Every week, I shine the spotlight on some of the best storytelling in the business and offer my comments. “3 Great Stories of the Week” will post every Monday at 8 AM.

Think about a time when you had a big surprise to tell someone.

When you finally saw that person, did you blurt out the surprise right away, or did you make the person wait a little bit?

Chances are, you did the latter. Sometimes, of course, we cannot contain ourselves, but mostly we — consciously or not — try to raise the level of anticipation before we share our big news. Perhaps we ask, “Are you ready?” Perhaps we drag out our words (“Iiiii juuuust waaaanted to tell youuuuuu I’M HAVING A BABY!”). And most likely, perhaps we provide a little prologue or story before our announcement.

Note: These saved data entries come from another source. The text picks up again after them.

-- ==== Sys2Proof/Machine/HostPort.lean ====
section
/-! DEFINITION. The host's two commands: PUT_TORQUE and PUT_SPEED (41_queue_share.md R150 to R153). -/

namespace Sys2Proof.Machine

/-- A host command puts its operand into one queue, if the operand is admitted (R152). -/
def hostPut (q : QueueId) (v : Num32) (s : State) : Result :=
  if hostOperandOk Numerics.f32 v then .next (s.put q v) else .refused (.nonFiniteOperand v)

/-- PUT_TORQUE (R150). -/
def execPutTorque (v : Num32) (s : State) : Result := hostPut .tqq v s

/-- PUT_SPEED (R151): not clamped to the speed envelope. -/
def execPutSpeed (v : Num32) (s : State) : Result := hostPut .scq v s

end Sys2Proof.Machine
end

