/-! ### The Bounded Queue and the share -/

/-- R140: Q_PUT on the sequence, and the register pseudocode is the same thing for a ring of any
capacity in any legal position. -/
def Obligations.QueuePutDropsTheOldest : Prop :=
  (∀ (q : QueueId) (v : Entry) (s : State), exec (.qPut q v) s = .next (s.setItems q
    (if queueCap q < (s.items q ++ [v]).length then (s.items q ++ [v]).tail
      else s.items q ++ [v]))) ∧
  (∀ (r : RingBuffer) (v : Entry), r.ok = true →
    (r.put v).ok = true ∧ (r.put v).cap = r.cap ∧ (r.put v).items =
      if r.cap < (r.items ++ [v]).length then (r.items ++ [v]).tail else r.items ++ [v])

/-- R142: Q_GET hands back and removes the oldest entry, and the register pseudocode is the same
thing. Where a get run alone leaves what it hands back is the model's (log 6). -/
def Obligations.QueueGetTakesTheOldest : Prop :=
  (∀ (q : QueueId) (s : State) (v : Entry) (rest : List Entry), s.items q = v :: rest →
    exec (.qGet q) s = .next { s.setItems q rest with ret := v }) ∧
  (∀ (r r' : RingBuffer) (v : Entry), r.ok = true → r.get = some (v, r') →
    r'.ok = true ∧ r.items = v :: r'.items) ∧
  (∀ r : RingBuffer, r.ok = true → (r.get = none ↔ r.items = []))

/-- R141: (a) a full queue loses its oldest entry, and the others keep their order; (b) three puts into
a queue of two leave the last two; (c) after at least CAP puts with no get it holds exactly the last CAP
values put, in the order put; (d) nothing else of the state changes; (e) both branches of the register
form write the slot `(rd + cnt) mod CAP`. The spec marks (c) and (e) as derived from R140. -/
def Obligations.OverflowLosesOnlyTheOldest : Prop :=
  (∀ (q : QueueId) (s : State) (v x : Entry) (rest : List Entry), s.items q = x :: rest →
    (s.items q).length = queueCap q → exec (.qPut q v) s = .next (s.setItems q (rest ++ [v]))) ∧
  (∀ (q : QueueId) (s : State) (a b c : Entry), s.items q = [] → queueCap q = 2 →
    (((s.put q a).put q b).put q c).items q = [b, c]) ∧
  (∀ (q : QueueId) (s : State) (vs : List Entry), (s.items q).length ≤ queueCap q →
    queueCap q ≤ vs.length →
    (vs.foldl (fun t v => t.put q v) s).items q = vs.drop (vs.length - queueCap q)) ∧
  (∀ (q : QueueId) (s : State) (v : Entry), ∃ l : List Entry, s.put q v = s.setItems q l) ∧
  (∀ (r : RingBuffer) (v : Entry), r.ok = true →
    (r.put v).mem = r.mem.set ((r.rd + r.cnt) % r.cap) v)

/-- R68, R313: a put and a get of one queue in either order differ exactly when the queue is full,
and then by the entry lost. -/
def Obligations.PutAndGetCommuteUnlessFull : Prop :=
  ∀ (q : QueueId) (s : State) (x v : Entry) (rest : List Entry), s.items q = x :: rest →
    ((s.items q).length < queueCap q →
      (s.put q v).get q = some (x, (s.setItems q rest).put q v)) ∧
    (∀ (y : Entry) (rest' : List Entry), (s.items q).length = queueCap q → rest = y :: rest' →
      (s.put q v).get q = some (y, s.setItems q (rest' ++ [v])) ∧
      ((s.setItems q rest).put q v).items q = y :: rest' ++ [v])

/-- R145, R146: SH_PUT overwrites the share; SH_GET hands back what it holds and changes nothing of
the block. Where it leaves what it hands back is the model's (log 6). -/
def Obligations.ShareHoldsTheLastValue : Prop :=
  (∀ (v : Num32) (s : State), exec (.shPut v) s = .next { s with aspd := v }) ∧
  (∀ s : State, exec .shGet s = .next { s with ret := s.aspd })
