-- ==== Sys2Proof/Laws/State.lean ====
section
/-! SUPPORT. What each named update of the state leaves in each field: one lemma per field per
update, so that no proof about a step unfolds a record update. -/

namespace Sys2Proof.Machine

/-! ### setItems -/

@[simp] theorem State.setItems_tick (s : State) (q : QueueId) (l : List Entry) :
    (s.setItems q l).tick = s.tick := by cases q <;> rfl

@[simp] theorem State.setItems_aspd (s : State) (q : QueueId) (l : List Entry) :
    (s.setItems q l).aspd = s.aspd := by cases q <;> rfl

@[simp] theorem State.setItems_estPrev (s : State) (q : QueueId) (l : List Entry) :
    (s.setItems q l).estPrev = s.estPrev := by cases q <;> rfl

@[simp] theorem State.setItems_intLast (s : State) (q : QueueId) (l : List Entry) :
    (s.setItems q l).intLast = s.intLast := by cases q <;> rfl

@[simp] theorem State.setItems_intOmega (s : State) (q : QueueId) (l : List Entry) :
    (s.setItems q l).intOmega = s.intOmega := by cases q <;> rfl

@[simp] theorem State.setItems_ms (s : State) (q : QueueId) (l : List Entry) :
    (s.setItems q l).ms = s.ms := by cases q <;> rfl

@[simp] theorem State.setItems_smCmd (s : State) (q : QueueId) (l : List Entry) :
    (s.setItems q l).smCmd = s.smCmd := by cases q <;> rfl

@[simp] theorem State.setItems_pollCnt (s : State) (q : QueueId) (l : List Entry) :
    (s.setItems q l).pollCnt = s.pollCnt := by cases q <;> rfl

@[simp] theorem State.setItems_senseQ (s : State) (q : QueueId) (l : List Entry) :
    (s.setItems q l).senseQ = s.senseQ := by cases q <;> rfl

@[simp] theorem State.setItems_drv (s : State) (q : QueueId) (l : List Entry) :
    (s.setItems q l).drv = s.drv := by cases q <;> rfl

@[simp] theorem State.setItems_drvOut (s : State) (q : QueueId) (l : List Entry) :
    (s.setItems q l).drvOut = s.drvOut := by cases q <;> rfl

@[simp] theorem State.setItems_ret (s : State) (q : QueueId) (l : List Entry) :
    (s.setItems q l).ret = s.ret := by cases q <;> rfl

@[simp] theorem State.setItems_rstLow (s : State) (q : QueueId) (l : List Entry) :
    (s.setItems q l).rstLow = s.rstLow := by cases q <;> rfl

@[simp] theorem State.setItems_script (s : State) (q : QueueId) (l : List Entry) :
    (s.setItems q l).script = s.script := by cases q <;> rfl

@[simp] theorem State.setItems_cfg (s : State) (q : QueueId) (l : List Entry) :
    (s.setItems q l).cfg = s.cfg := by cases q <;> rfl

/-! ### put -/

@[simp] theorem State.put_tick (s : State) (q : QueueId) (v : Entry) :
    (s.put q v).tick = s.tick := by cases q <;> rfl

@[simp] theorem State.put_aspd (s : State) (q : QueueId) (v : Entry) :
    (s.put q v).aspd = s.aspd := by cases q <;> rfl

@[simp] theorem State.put_estPrev (s : State) (q : QueueId) (v : Entry) :
    (s.put q v).estPrev = s.estPrev := by cases q <;> rfl

@[simp] theorem State.put_intLast (s : State) (q : QueueId) (v : Entry) :
    (s.put q v).intLast = s.intLast := by cases q <;> rfl

@[simp] theorem State.put_intOmega (s : State) (q : QueueId) (v : Entry) :
    (s.put q v).intOmega = s.intOmega := by cases q <;> rfl

@[simp] theorem State.put_ms (s : State) (q : QueueId) (v : Entry) :
    (s.put q v).ms = s.ms := by cases q <;> rfl

@[simp] theorem State.put_smCmd (s : State) (q : QueueId) (v : Entry) :
    (s.put q v).smCmd = s.smCmd := by cases q <;> rfl

@[simp] theorem State.put_pollCnt (s : State) (q : QueueId) (v : Entry) :
    (s.put q v).pollCnt = s.pollCnt := by cases q <;> rfl

@[simp] theorem State.put_senseQ (s : State) (q : QueueId) (v : Entry) :
    (s.put q v).senseQ = s.senseQ := by cases q <;> rfl

@[simp] theorem State.put_drv (s : State) (q : QueueId) (v : Entry) :
    (s.put q v).drv = s.drv := by cases q <;> rfl

@[simp] theorem State.put_drvOut (s : State) (q : QueueId) (v : Entry) :
    (s.put q v).drvOut = s.drvOut := by cases q <;> rfl

@[simp] theorem State.put_ret (s : State) (q : QueueId) (v : Entry) :
    (s.put q v).ret = s.ret := by cases q <;> rfl

@[simp] theorem State.put_rstLow (s : State) (q : QueueId) (v : Entry) :
    (s.put q v).rstLow = s.rstLow := by cases q <;> rfl

@[simp] theorem State.put_script (s : State) (q : QueueId) (v : Entry) :
    (s.put q v).script = s.script := by cases q <;> rfl

@[simp] theorem State.put_cfg (s : State) (q : QueueId) (v : Entry) :
    (s.put q v).cfg = s.cfg := by cases q <;> rfl

/-! ### publish -/

@[simp] theorem State.publish_tick (s : State) (v : Num32) :
    (s.publish v).tick = s.tick := rfl

@[simp] theorem State.publish_tsq (s : State) (v : Num32) :
    (s.publish v).tsq = s.tsq := rfl

@[simp] theorem State.publish_tqq (s : State) (v : Num32) :
    (s.publish v).tqq = s.tqq := rfl

@[simp] theorem State.publish_scq (s : State) (v : Num32) :
    (s.publish v).scq = s.scq := rfl

@[simp] theorem State.publish_aspd (s : State) (v : Num32) :
    (s.publish v).aspd = v := rfl

@[simp] theorem State.publish_estPrev (s : State) (v : Num32) :
    (s.publish v).estPrev = s.estPrev := rfl

@[simp] theorem State.publish_intLast (s : State) (v : Num32) :
    (s.publish v).intLast = s.intLast := rfl

@[simp] theorem State.publish_intOmega (s : State) (v : Num32) :
    (s.publish v).intOmega = s.intOmega := rfl

@[simp] theorem State.publish_ms (s : State) (v : Num32) :
    (s.publish v).ms = s.ms := rfl

@[simp] theorem State.publish_smCmd (s : State) (v : Num32) :
    (s.publish v).smCmd = s.smCmd := rfl

@[simp] theorem State.publish_pollCnt (s : State) (v : Num32) :
    (s.publish v).pollCnt = s.pollCnt := rfl

@[simp] theorem State.publish_senseQ (s : State) (v : Num32) :
    (s.publish v).senseQ = s.senseQ := rfl

@[simp] theorem State.publish_drv (s : State) (v : Num32) :
    (s.publish v).drv = s.drv := rfl

@[simp] theorem State.publish_drvOut (s : State) (v : Num32) :
    (s.publish v).drvOut = s.drvOut := rfl

@[simp] theorem State.publish_ret (s : State) (v : Num32) :
    (s.publish v).ret = s.ret := rfl

@[simp] theorem State.publish_rstLow (s : State) (v : Num32) :
    (s.publish v).rstLow = s.rstLow := rfl

@[simp] theorem State.publish_script (s : State) (v : Num32) :
    (s.publish v).script = s.script := rfl

@[simp] theorem State.publish_cfg (s : State) (v : Num32) :
    (s.publish v).cfg = s.cfg := rfl

/-! ### handBack -/

@[simp] theorem State.handBack_tick (s : State) (v : BitVec 32) :
    (s.handBack v).tick = s.tick := rfl

@[simp] theorem State.handBack_tsq (s : State) (v : BitVec 32) :
    (s.handBack v).tsq = s.tsq := rfl

@[simp] theorem State.handBack_tqq (s : State) (v : BitVec 32) :
    (s.handBack v).tqq = s.tqq := rfl

@[simp] theorem State.handBack_scq (s : State) (v : BitVec 32) :
    (s.handBack v).scq = s.scq := rfl

@[simp] theorem State.handBack_aspd (s : State) (v : BitVec 32) :
    (s.handBack v).aspd = s.aspd := rfl

@[simp] theorem State.handBack_estPrev (s : State) (v : BitVec 32) :
    (s.handBack v).estPrev = s.estPrev := rfl

@[simp] theorem State.handBack_intLast (s : State) (v : BitVec 32) :
    (s.handBack v).intLast = s.intLast := rfl

@[simp] theorem State.handBack_intOmega (s : State) (v : BitVec 32) :
    (s.handBack v).intOmega = s.intOmega := rfl

@[simp] theorem State.handBack_ms (s : State) (v : BitVec 32) :
    (s.handBack v).ms = s.ms := rfl

@[simp] theorem State.handBack_smCmd (s : State) (v : BitVec 32) :
    (s.handBack v).smCmd = s.smCmd := rfl

@[simp] theorem State.handBack_pollCnt (s : State) (v : BitVec 32) :
    (s.handBack v).pollCnt = s.pollCnt := rfl

@[simp] theorem State.handBack_senseQ (s : State) (v : BitVec 32) :
    (s.handBack v).senseQ = s.senseQ := rfl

At that point, we all become storytellers.

The “reveal” is a time-honored journalistic tradition, to the point that it can often seem lame or stale. (e.g. “What Johnny didn’t know was …”) But the best storytellers know exactly how to tease and build the moment to give their reveals the most punch.

Here are a two examples from last month that do just that (and one stunning photo gallery about fall foliage):

Cut and run (11/1/13, Radiolab): This entire segment from NPR’s Radiolab is tremendous, but I will tell you the moment when I truly appreciated the storytelling here:

I had listened to about five minutes of the story, which is essentially a lesson as to why Kenyan runners always dominate long-distance running. The show’s producers and reporters kept teasing out the answer, providing possible (and then debunked) explanations and expressing their own bewilderment, while keeping their real hypothesis in the distance. I was listening while sitting at my computer, and I realized at that moment that, if I really wanted to learn the answer, I could probably just Google it and be done.

But I didn’t want to Google it. I didn’t want to spoil the big reveal. I wanted to stay on the Radiolab ride, because the story until that point had been so interesting and well-told.

Turned out the reveal was pretty great — and also gruesome. Ladies and specifically gentlemen, please do not listen to the back half of this segment on an empty stomach.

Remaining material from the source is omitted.